PROVIDED INFORMATION below:

/-- A subtraction of no more than there is subtracts. -/
theorem toNat_sub_ofNat {width : Nat} {x : BitVec width} {k : Nat} (h : k ≤ x.toNat) :
    (x - BitVec.ofNat width k).toNat = x.toNat - k := by
  have hk : (BitVec.ofNat width k).toNat = k := by
    rw [BitVec.toNat_ofNat, Nat.mod_eq_of_lt (h.trans_lt x.isLt)]
  rw [BitVec.toNat_sub_of_le (by rw [BitVec.le_def, hk]; exact h), hk]

theorem wrappedTryWrite_occupancy {width n : Nat} {b : WrappedRing width} {seq : List Byte} (hn : n < 2 ^ width)
    (hb : b.occupancy ≤ n) (hfit : seq.length ≤ n - b.occupancy) :
    (wrappedTryWrite n seq b).2.occupancy = b.occupancy + seq.length := by
  have hadd : b.totalWritten + BitVec.ofNat width seq.length - b.totalRead =
      b.totalWritten - b.totalRead + BitVec.ofNat width seq.length := by
    rw [BitVec.sub_eq_add_neg, BitVec.sub_eq_add_neg, BitVec.add_assoc, BitVec.add_assoc,
      BitVec.add_comm (BitVec.ofNat width seq.length)]
  have hsum : b.occupancy + seq.length < 2 ^ width := by omega
  rw [wrappedTryWrite, if_neg (Nat.not_lt.2 hfit), WrappedRing.occupancy]
  exact (congrArg BitVec.toNat hadd).trans (toNat_add_ofNat hsum)

theorem wrappedReadCount_le {width : Nat} (n m : Nat) (b : WrappedRing width) :
    wrappedReadCount n m b ≤ b.occupancy :=
  (Nat.min_le_right _ _).trans (Nat.min_le_left _ _)

theorem wrappedRead_occupancy {width : Nat} (n m : Nat) (b : WrappedRing width) :
    (wrappedRead n m b).2.occupancy = b.occupancy - wrappedReadCount n m b := by
  have hsub : b.totalWritten - (b.totalRead + BitVec.ofNat width (wrappedReadCount n m b)) =
      b.totalWritten - b.totalRead - BitVec.ofNat width (wrappedReadCount n m b) := by
    rw [BitVec.sub_sub]
  exact (congrArg BitVec.toNat hsub).trans (toNat_sub_ofNat (wrappedReadCount_le n m b))

theorem tryWrite_wrappedView {width : Nat} {b : WrappedRing width} {s : State} (hn : s.capacity < 2 ^ width)
    (hb : b.occupancy ≤ s.capacity) (seq : List Byte) :
    tryWrite seq (wrappedView b s) =
        ((wrappedTryWrite s.capacity seq b).1, wrappedView (wrappedTryWrite s.capacity seq b).2 s) ∧
      (wrappedTryWrite s.capacity seq b).2.totalRead = b.totalRead ∧
      (wrappedTryWrite s.capacity seq b).2.readCursor = b.readCursor ∧
      (wrappedTryWrite s.capacity seq b).2.occupancy ≤ s.capacity := by
  have hfree : freeCapacity (wrappedView b s) = s.capacity - b.occupancy := rfl
  rcases Nat.lt_or_ge (s.capacity - b.occupancy) seq.length with hlong | hfit
  · rw [tryWrite_rejected (hfree.trans_lt hlong), wrappedTryWrite, if_pos hlong]
    exact ⟨rfl, rfl, rfl, hb⟩
  · have hocc := wrappedTryWrite_occupancy hn hb hfit
    rw [tryWrite_fits (hfit.trans_eq hfree.symm)]
    rw [wrappedTryWrite, if_neg (Nat.not_lt.2 hfit)] at hocc ⊢
    refine ⟨?_, rfl, rfl, ?_⟩
    · simp only [wrappedView, hocc]
      rfl
    · rw [hocc]
      omega

theorem ringRead_wrappedView {width : Nat} {b : WrappedRing width} {s : State} (hb : b.occupancy ≤ s.capacity)
    (m : Nat) :
    ringRead m (wrappedView b s) =
        ((wrappedRead s.capacity m b).1, wrappedView (wrappedRead s.capacity m b).2 s) ∧
      (wrappedRead s.capacity m b).2.totalWritten = b.totalWritten ∧
      (wrappedRead s.capacity m b).2.writeCursor = b.writeCursor ∧
      (wrappedRead s.capacity m b).2.occupancy ≤ s.capacity := by
  have hocc := wrappedRead_occupancy s.capacity m b
  refine ⟨?_, rfl, rfl, ?_⟩
  · simp only [wrappedView, hocc]
    rfl
  · rw [hocc]
    exact (Nat.sub_le _ _).trans hb

/-- A cursor read off a counter survives every wrap exactly where a wrap is a whole number of turns. -/
theorem toNat_ofNat_mod_iff (width n : Nat) :
    (∀ total : Nat, (BitVec.ofNat width total).toNat % n = total % n) ↔ n ∣ 2 ^ width := by
  refine ⟨fun h => ?_, fun h total => ?_⟩
  · have hwrap := h (2 ^ width)
    rw [BitVec.toNat_ofNat, Nat.mod_self, Nat.zero_mod] at hwrap
    exact Nat.dvd_of_mod_eq_zero hwrap.symm
  · rw [BitVec.toNat_ofNat, Nat.mod_mod_of_dvd _ h]

/-- Settles O60: the occupancy of the finite counters moves as the record's does. -/
theorem finiteCountersAgreeWithTheRecord : Obligations.FiniteCountersAgreeWithTheRecord :=
  ⟨fun _ _ _ hn hb => ⟨tryWrite_wrappedView hn hb, ringRead_wrappedView hb⟩, toNat_ofNat_mod_iff⟩

/-! ### Every register state that meets the invariants is reached (test vector D34) -/

/-- `rc` bytes written and read back, then `occ` bytes written. -/
def reaching (rc occ : Nat) : List RingOp :=
  [.tryWr (List.replicate rc 0x2E#8), .rbRd rc, .tryWr (List.replicate occ 0x2E#8)]

theorem afterRingOp_tryWr_fits {seq : List Byte} {s : State} (h : seq.length ≤ freeCapacity s) :
    afterRingOp (.tryWr seq) s = admitBytes seq s := by
  rw [afterRingOp, tryWrite_fits h]

theorem afterRingOp_rbRd (m : Nat) (s : State) : afterRingOp (.rbRd m) s = consume (readCount m s) s := rfl

/-- From reset on, a read of what was written takes all of it, up to index `rc`. -/
theorem ringRun_reaching (w : Wiring) {n rc occ : Nat} (hrc : rc < n) (hocc : occ ≤ n) :
    (ringRun (reaching rc occ) (State.resetWith w n)).2.2 =
      admitBytes (List.replicate occ 0x2E#8)
        (consume rc (admitBytes (List.replicate rc 0x2E#8) (State.resetWith w n))) := by
  have hfirst : (List.replicate rc (0x2E#8 : Byte)).length ≤ freeCapacity (State.resetWith w n) := by
    simpa [freeCapacity] using hrc.le
  have hread : readCount rc (admitBytes (List.replicate rc 0x2E#8) (State.resetWith w n)) = rc := by
    simp [readCount, hrc.le]
  have hsecond : (List.replicate occ (0x2E#8 : Byte)).length ≤
      freeCapacity (consume rc (admitBytes (List.replicate rc 0x2E#8) (State.resetWith w n))) := by
    simpa [freeCapacity] using hocc
  simp only [reaching, ringRun]
  rw [afterRingOp_tryWr_fits hfirst, afterRingOp_rbRd, hread, afterRingOp_tryWr_fits hsecond]

/-- Settles O59, by the sequence `reaching`. -/
theorem everyConsistentRegisterStateIsReached : Obligations.EveryConsistentRegisterStateIsReached := by
  intro w n rc occ hrc hocc
  refine ⟨reaching rc occ, ?_⟩
  rw [ringRun_reaching w hrc hocc]
  simp [advanceCursor, Nat.mod_eq_of_lt hrc]

end Sys2Proof.Machine
end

End of PROVIDED INFORMATION.

▶ _ACTIVITY_
Lines in the data that include the word "hocc" should all be copied.

▶ _WRITTEN ANSWER_
  · have hocc := wrappedTryWrite_occupancy hn hb hfit
    rw [wrappedTryWrite, if_neg (Nat.not_lt.2 hfit)] at hocc ⊢
    · simp only [wrappedView, hocc]
    · rw [hocc]
  have hocc := wrappedRead_occupancy s.capacity m b
  · simp only [wrappedView, hocc]
  · rw [hocc]
theorem ringRun_reaching (w : Wiring) {n rc occ : Nat} (hrc : rc < n) (hocc : occ ≤ n) :
    simpa [freeCapacity] using hocc
  intro w n rc occ hrc hocc
  rw [ringRun_reaching w hrc hocc]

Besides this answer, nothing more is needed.